Show every line of the data that contains the string "pulse".

Given information ▸
..............................

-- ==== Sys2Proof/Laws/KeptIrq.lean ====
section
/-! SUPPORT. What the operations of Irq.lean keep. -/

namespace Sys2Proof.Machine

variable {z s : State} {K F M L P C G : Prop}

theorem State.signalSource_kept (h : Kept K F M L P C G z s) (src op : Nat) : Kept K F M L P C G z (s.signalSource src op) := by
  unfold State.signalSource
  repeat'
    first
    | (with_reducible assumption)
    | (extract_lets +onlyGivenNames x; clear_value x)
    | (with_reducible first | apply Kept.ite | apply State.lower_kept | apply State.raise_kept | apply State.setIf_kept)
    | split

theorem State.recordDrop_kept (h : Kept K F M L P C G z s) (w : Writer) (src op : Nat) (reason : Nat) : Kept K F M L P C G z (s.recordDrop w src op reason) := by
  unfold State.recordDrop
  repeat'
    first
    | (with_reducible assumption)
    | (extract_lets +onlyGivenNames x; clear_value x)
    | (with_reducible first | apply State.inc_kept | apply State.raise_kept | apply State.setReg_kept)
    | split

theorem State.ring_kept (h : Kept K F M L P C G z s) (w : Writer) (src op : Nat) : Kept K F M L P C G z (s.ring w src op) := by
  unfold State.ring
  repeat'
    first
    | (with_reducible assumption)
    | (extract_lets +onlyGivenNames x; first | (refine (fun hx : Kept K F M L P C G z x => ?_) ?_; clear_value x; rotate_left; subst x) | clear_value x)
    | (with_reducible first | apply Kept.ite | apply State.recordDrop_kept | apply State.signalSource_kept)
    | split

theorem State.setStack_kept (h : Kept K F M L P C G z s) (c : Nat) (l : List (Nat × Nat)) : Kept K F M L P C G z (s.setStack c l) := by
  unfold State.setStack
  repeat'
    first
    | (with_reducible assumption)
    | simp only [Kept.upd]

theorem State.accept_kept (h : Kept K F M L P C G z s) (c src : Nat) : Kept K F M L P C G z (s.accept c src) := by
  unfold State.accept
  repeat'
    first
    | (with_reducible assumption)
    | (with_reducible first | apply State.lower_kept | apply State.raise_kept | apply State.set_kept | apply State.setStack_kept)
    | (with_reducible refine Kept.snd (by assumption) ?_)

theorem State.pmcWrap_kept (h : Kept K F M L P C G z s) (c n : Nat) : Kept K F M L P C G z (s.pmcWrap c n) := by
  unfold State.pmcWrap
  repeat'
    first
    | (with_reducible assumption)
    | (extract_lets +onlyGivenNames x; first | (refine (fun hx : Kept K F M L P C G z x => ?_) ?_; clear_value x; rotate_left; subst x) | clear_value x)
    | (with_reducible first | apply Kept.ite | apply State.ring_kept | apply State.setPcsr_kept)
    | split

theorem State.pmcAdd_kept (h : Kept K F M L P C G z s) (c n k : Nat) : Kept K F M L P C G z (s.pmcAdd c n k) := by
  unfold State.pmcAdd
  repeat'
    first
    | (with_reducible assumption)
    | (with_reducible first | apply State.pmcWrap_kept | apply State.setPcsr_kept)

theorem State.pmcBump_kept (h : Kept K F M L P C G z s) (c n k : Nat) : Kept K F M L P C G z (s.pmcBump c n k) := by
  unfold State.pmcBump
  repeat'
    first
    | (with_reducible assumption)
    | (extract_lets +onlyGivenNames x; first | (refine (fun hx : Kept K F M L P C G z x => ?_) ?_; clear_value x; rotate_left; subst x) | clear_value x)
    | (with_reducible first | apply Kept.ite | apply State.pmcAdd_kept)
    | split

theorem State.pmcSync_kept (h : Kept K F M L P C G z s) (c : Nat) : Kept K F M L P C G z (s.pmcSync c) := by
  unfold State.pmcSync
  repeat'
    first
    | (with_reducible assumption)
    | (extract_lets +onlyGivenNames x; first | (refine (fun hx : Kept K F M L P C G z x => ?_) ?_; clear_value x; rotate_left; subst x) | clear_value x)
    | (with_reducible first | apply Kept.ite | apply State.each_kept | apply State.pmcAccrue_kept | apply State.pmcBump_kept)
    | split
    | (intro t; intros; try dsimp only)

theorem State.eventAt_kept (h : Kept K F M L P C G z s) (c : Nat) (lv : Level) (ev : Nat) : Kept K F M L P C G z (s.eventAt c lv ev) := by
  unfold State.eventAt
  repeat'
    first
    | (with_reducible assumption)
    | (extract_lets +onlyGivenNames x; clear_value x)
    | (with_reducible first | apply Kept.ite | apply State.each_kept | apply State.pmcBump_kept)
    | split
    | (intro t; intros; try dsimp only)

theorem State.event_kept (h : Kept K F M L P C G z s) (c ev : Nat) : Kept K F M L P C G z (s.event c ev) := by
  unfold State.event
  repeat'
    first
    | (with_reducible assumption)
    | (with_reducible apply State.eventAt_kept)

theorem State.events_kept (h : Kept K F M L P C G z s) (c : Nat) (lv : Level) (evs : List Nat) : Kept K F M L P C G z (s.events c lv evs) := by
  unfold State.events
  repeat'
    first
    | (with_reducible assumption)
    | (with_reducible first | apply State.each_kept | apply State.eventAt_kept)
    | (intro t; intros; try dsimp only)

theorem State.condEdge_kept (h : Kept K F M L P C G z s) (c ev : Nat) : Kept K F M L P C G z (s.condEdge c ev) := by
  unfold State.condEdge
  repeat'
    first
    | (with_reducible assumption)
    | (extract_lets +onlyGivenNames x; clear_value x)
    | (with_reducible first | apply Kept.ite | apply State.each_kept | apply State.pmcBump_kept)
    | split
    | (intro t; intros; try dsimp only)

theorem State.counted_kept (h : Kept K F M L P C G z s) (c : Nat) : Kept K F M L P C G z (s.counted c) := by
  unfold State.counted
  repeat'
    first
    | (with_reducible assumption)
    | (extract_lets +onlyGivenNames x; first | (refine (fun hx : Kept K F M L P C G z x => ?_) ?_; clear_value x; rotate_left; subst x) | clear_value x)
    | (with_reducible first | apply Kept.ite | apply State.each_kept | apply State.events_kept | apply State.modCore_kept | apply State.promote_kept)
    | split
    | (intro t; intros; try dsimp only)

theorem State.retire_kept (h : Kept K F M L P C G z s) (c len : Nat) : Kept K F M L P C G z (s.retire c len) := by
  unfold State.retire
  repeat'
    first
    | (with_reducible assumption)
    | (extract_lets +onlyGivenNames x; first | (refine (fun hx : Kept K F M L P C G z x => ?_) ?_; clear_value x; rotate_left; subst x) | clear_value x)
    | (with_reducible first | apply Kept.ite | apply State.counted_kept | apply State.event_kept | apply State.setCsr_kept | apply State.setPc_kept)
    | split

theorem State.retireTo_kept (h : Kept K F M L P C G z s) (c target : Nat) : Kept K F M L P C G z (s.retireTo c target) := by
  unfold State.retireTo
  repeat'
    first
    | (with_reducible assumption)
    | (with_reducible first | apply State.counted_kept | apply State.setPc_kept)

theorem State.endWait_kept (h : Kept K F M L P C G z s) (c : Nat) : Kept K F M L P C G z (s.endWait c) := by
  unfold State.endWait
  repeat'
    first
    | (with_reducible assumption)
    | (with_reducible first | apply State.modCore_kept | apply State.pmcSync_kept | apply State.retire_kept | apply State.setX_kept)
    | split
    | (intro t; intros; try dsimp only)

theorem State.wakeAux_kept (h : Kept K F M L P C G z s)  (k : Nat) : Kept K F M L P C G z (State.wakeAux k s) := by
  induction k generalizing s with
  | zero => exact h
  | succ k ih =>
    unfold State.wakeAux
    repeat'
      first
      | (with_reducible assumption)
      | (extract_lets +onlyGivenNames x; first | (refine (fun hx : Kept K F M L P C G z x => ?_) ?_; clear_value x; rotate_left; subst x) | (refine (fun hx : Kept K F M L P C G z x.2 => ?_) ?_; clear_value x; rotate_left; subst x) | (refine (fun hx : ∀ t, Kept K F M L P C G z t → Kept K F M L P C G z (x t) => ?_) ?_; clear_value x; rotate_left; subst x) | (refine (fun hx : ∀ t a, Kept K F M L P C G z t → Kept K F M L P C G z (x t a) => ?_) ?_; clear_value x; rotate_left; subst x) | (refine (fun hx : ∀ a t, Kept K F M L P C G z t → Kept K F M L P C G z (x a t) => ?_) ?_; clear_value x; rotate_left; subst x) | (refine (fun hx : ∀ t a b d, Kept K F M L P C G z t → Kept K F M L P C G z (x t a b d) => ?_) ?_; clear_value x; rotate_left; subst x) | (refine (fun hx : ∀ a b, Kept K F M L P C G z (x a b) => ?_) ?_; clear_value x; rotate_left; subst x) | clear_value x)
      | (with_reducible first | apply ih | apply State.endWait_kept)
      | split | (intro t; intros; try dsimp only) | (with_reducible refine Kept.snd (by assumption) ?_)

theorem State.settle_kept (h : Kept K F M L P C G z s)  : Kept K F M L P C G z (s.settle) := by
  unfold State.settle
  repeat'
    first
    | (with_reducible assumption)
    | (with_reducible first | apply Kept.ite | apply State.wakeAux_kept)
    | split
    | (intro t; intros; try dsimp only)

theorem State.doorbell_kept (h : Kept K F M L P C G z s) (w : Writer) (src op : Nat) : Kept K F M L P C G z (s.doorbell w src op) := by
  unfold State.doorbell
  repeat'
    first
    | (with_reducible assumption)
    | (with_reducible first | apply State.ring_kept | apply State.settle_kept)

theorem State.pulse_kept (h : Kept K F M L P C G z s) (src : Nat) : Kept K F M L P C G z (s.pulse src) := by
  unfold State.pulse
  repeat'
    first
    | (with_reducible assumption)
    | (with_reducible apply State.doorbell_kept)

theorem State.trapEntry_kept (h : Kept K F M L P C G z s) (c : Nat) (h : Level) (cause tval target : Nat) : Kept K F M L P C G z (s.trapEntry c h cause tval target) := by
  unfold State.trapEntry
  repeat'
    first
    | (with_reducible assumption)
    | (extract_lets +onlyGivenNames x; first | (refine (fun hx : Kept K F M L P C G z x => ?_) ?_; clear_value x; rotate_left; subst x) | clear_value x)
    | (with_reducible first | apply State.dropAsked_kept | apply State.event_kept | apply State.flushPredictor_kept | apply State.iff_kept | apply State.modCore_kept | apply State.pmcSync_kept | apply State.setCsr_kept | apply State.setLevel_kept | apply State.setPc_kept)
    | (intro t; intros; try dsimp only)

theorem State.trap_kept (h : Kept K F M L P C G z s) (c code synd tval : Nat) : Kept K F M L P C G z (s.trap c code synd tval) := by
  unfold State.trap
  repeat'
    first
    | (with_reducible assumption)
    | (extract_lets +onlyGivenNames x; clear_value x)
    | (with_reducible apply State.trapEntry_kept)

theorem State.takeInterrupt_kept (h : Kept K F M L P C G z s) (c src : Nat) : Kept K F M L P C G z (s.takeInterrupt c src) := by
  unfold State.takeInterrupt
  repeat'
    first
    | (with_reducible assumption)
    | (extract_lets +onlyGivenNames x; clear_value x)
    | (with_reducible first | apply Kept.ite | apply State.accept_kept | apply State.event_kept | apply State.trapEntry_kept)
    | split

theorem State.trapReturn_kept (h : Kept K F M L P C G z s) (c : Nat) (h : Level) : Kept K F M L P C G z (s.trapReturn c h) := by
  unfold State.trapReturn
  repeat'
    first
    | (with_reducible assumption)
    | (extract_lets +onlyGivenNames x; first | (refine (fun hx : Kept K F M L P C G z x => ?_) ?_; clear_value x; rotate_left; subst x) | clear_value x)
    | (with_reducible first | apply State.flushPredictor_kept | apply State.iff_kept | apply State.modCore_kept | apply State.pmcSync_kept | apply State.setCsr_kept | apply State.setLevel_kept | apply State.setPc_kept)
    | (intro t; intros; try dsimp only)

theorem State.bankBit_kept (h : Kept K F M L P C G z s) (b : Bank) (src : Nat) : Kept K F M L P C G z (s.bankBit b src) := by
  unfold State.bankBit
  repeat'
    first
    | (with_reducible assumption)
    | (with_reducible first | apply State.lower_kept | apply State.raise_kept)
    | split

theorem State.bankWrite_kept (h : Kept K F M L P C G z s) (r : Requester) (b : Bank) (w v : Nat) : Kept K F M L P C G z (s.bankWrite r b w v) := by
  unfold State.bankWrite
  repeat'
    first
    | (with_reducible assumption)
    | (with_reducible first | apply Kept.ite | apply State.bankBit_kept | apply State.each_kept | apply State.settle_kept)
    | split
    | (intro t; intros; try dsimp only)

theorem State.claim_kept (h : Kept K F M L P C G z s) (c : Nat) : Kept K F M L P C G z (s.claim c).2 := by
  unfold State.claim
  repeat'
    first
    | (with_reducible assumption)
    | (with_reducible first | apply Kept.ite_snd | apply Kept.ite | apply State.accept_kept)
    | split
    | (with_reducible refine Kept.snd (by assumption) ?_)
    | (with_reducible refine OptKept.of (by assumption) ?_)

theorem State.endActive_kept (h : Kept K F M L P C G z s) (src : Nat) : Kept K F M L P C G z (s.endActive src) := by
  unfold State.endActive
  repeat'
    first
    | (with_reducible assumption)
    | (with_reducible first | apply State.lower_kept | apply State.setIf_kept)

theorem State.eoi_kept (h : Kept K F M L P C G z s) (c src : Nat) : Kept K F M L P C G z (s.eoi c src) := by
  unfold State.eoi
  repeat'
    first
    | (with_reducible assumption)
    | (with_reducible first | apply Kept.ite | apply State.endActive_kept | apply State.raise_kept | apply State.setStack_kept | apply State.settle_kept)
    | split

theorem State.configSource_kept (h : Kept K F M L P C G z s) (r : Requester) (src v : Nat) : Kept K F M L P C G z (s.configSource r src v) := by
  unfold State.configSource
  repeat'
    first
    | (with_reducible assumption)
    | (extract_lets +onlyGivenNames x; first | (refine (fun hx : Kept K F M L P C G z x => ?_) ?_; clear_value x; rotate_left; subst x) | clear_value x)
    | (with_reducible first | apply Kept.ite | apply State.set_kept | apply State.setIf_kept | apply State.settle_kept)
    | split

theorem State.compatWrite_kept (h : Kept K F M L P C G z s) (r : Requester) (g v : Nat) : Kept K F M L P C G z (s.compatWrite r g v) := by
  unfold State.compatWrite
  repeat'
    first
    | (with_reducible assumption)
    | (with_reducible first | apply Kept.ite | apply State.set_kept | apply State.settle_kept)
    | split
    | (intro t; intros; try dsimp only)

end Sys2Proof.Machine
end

..............................

Response area ▸
theorem State.pulse_kept (h : Kept K F M L P C G z s) (src : Nat) : Kept K F M L P C G z (s.pulse src) := by
  unfold State.pulse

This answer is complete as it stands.